Given entries ->

'''

@[simp] theorem flush_clock (v : View) : (flush v).clock = v.st.clock := rfl
@[simp] theorem flush_free (v : View) : (flush v).free = v.st.free := rfl
@[simp] theorem flush_agenda (v : View) : (flush v).agenda = v.st.agenda := rfl
@[simp] theorem flush_cur (v : View) : (flush v).cur = v.st.cur := rfl
@[simp] theorem flush_evDone (v : View) : (flush v).evDone = v.st.evDone := rfl
@[simp] theorem flush_nextUid (v : View) : (flush v).nextUid = v.st.nextUid := rfl
@[simp] theorem flush_ops (v : View) : (flush v).ops = v.st.ops := rfl
@[simp] theorem flush_nextOp (v : View) : (flush v).nextOp = v.st.nextOp := rfl
@[simp] theorem flush_ranges (v : View) : (flush v).ranges = v.st.ranges := rfl
@[simp] theorem flush_nextRng (v : View) : (flush v).nextRng = v.st.nextRng := rfl
@[simp] theorem flush_images (v : View) : (flush v).images = v.st.images := rfl
@[simp] theorem flush_nextImg (v : View) : (flush v).nextImg = v.st.nextImg := rfl
@[simp] theorem flush_launches (v : View) : (flush v).launches = v.st.launches := rfl
@[simp] theorem flush_nextLch (v : View) : (flush v).nextLch = v.st.nextLch := rfl
@[simp] theorem flush_graphs (v : View) : (flush v).graphs = v.st.graphs := rfl
@[simp] theorem flush_nextGr (v : View) : (flush v).nextGr = v.st.nextGr := rfl
@[simp] theorem flush_parts (v : View) : (flush v).parts = v.st.parts := rfl
@[simp] theorem flush_cores (v : View) : (flush v).cores = v.st.cores := rfl
@[simp] theorem flush_clusters (v : View) : (flush v).clusters = v.st.clusters := rfl
@[simp] theorem flush_cellar (v : View) : (flush v).cellar = v.st.cellar := rfl
@[simp] theorem flush_pages (v : View) : (flush v).pages = v.st.pages := rfl
@[simp] theorem flush_lost (v : View) : (flush v).lost = v.st.lost := rfl
@[simp] theorem flush_lumber (v : View) : (flush v).lumber = v.st.lumber := rfl
@[simp] theorem flush_tlb (v : View) : (flush v).tlb = v.st.tlb := rfl
@[simp] theorem flush_stops (v : View) : (flush v).stops = v.st.stops := rfl
@[simp] theorem flush_ipkts (v : View) : (flush v).ipkts = v.st.ipkts := rfl
@[simp] theorem flush_tpkts (v : View) : (flush v).tpkts = v.st.tpkts := rfl
@[simp] theorem flush_links (v : View) : (flush v).links = v.st.links := rfl
@[simp] theorem flush_rates (v : View) : (flush v).rates = v.st.rates := rfl
@[simp] theorem flush_fns (v : View) : (flush v).fns = v.st.fns := rfl
@[simp] theorem flush_mgmt (v : View) : (flush v).mgmt = v.st.mgmt := rfl
@[simp] theorem flush_flits (v : View) : (flush v).flits = v.st.flits := rfl
@[simp] theorem flush_nextFlit (v : View) : (flush v).nextFlit = v.st.nextFlit := rfl
@[simp] theorem flush_fills (v : View) : (flush v).fills = v.st.fills := rfl
@[simp] theorem flush_ports (v : View) : (flush v).ports = v.st.ports := rfl
@[simp] theorem flush_trunk (v : View) : (flush v).trunk = v.st.trunk := rfl
@[simp] theorem flush_errs (v : View) : (flush v).errs = v.st.errs := rfl
@[simp] theorem flush_firmware (v : View) : (flush v).firmware = v.st.firmware := rfl

@[simp] theorem flush_blocks (v : View) :
    (flush v).blocks = tput v.st.blocks v.uid { v.b with groups := listSet v.b.groups v.gid v.g } := rfl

'''

Assigned task ->
Transcribe each of the records above exactly.

Finished exercise ->
@[simp] theorem flush_clock (v : View) : (flush v).clock = v.st.clock := rfl
@[simp] theorem flush_free (v : View) : (flush v).free = v.st.free := rfl
@[simp] theorem flush_agenda (v : View) : (flush v).agenda = v.st.agenda := rfl
@[simp] theorem flush_cur (v : View) : (flush v).cur = v.st.cur := rfl
@[simp] theorem flush_evDone (v : View) : (flush v).evDone = v.st.evDone := rfl
@[simp] theorem flush_nextUid (v : View) : (flush v).nextUid = v.st.nextUid := rfl
@[simp] theorem flush_ops (v : View) : (flush v).ops = v.st.ops := rfl
@[simp] theorem flush_nextOp (v : View) : (flush v).nextOp = v.st.nextOp := rfl
@[simp] theorem flush_ranges (v : View) : (flush v).ranges = v.st.ranges := rfl
@[simp] theorem flush_nextRng (v : View) : (flush v).nextRng = v.st.nextRng := rfl
@[simp] theorem flush_images (v : View) : (flush v).images = v.st.images := rfl
@[simp] theorem flush_nextImg (v : View) : (flush v).nextImg = v.st.nextImg := rfl
@[simp] theorem flush_launches (v : View) : (flush v).launches = v.st.launches := rfl
@[simp] theorem flush_nextLch (v : View) : (flush v).nextLch = v.st.nextLch := rfl
@[simp] theorem flush_graphs (v : View) : (flush v).graphs = v.st.graphs := rfl
@[simp] theorem flush_nextGr (v : View) : (flush v).nextGr = v.st.nextGr := rfl
@[simp] theorem flush_parts (v : View) : (flush v).parts = v.st.parts := rfl
@[simp] theorem flush_cores (v : View) : (flush v).cores = v.st.cores := rfl
@[simp] theorem flush_clusters (v : View) : (flush v).clusters = v.st.clusters := rfl
@[simp] theorem flush_cellar (v : View) : (flush v).cellar = v.st.cellar := rfl
@[simp] theorem flush_pages (v : View) : (flush v).pages = v.st.pages := rfl
@[simp] theorem flush_lost (v : View) : (flush v).lost = v.st.lost := rfl
@[simp] theorem flush_lumber (v : View) : (flush v).lumber = v.st.lumber := rfl
@[simp] theorem flush_tlb (v : View) : (flush v).tlb = v.st.tlb := rfl
@[simp] theorem flush_stops (v : View) : (flush v).stops = v.st.stops := rfl
@[simp] theorem flush_ipkts (v : View) : (flush v).ipkts = v.st.ipkts := rfl
@[simp] theorem flush_tpkts (v : View) : (flush v).tpkts = v.st.tpkts := rfl
@[simp] theorem flush_links (v : View) : (flush v).links = v.st.links := rfl
@[simp] theorem flush_rates (v : View) : (flush v).rates = v.st.rates := rfl
@[simp] theorem flush_fns (v : View) : (flush v).fns = v.st.fns := rfl
@[simp] theorem flush_mgmt (v : View) : (flush v).mgmt = v.st.mgmt := rfl
@[simp] theorem flush_flits (v : View) : (flush v).flits = v.st.flits := rfl
@[simp] theorem flush_nextFlit (v : View) : (flush v).nextFlit = v.st.nextFlit := rfl
@[simp] theorem flush_fills (v : View) : (flush v).fills = v.st.fills := rfl
@[simp] theorem flush_ports (v : View) : (flush v).ports = v.st.ports := rfl
@[simp] theorem flush_trunk (v : View) : (flush v).trunk = v.st.trunk := rfl
@[simp] theorem flush_errs (v : View) : (flush v).errs = v.st.errs := rfl
@[simp] theorem flush_firmware (v : View) : (flush v).firmware = v.st.firmware := rfl

@[simp] theorem flush_blocks (v : View) :
    (flush v).blocks = tput v.st.blocks v.uid { v.b with groups := listSet v.b.groups v.gid v.g } := rfl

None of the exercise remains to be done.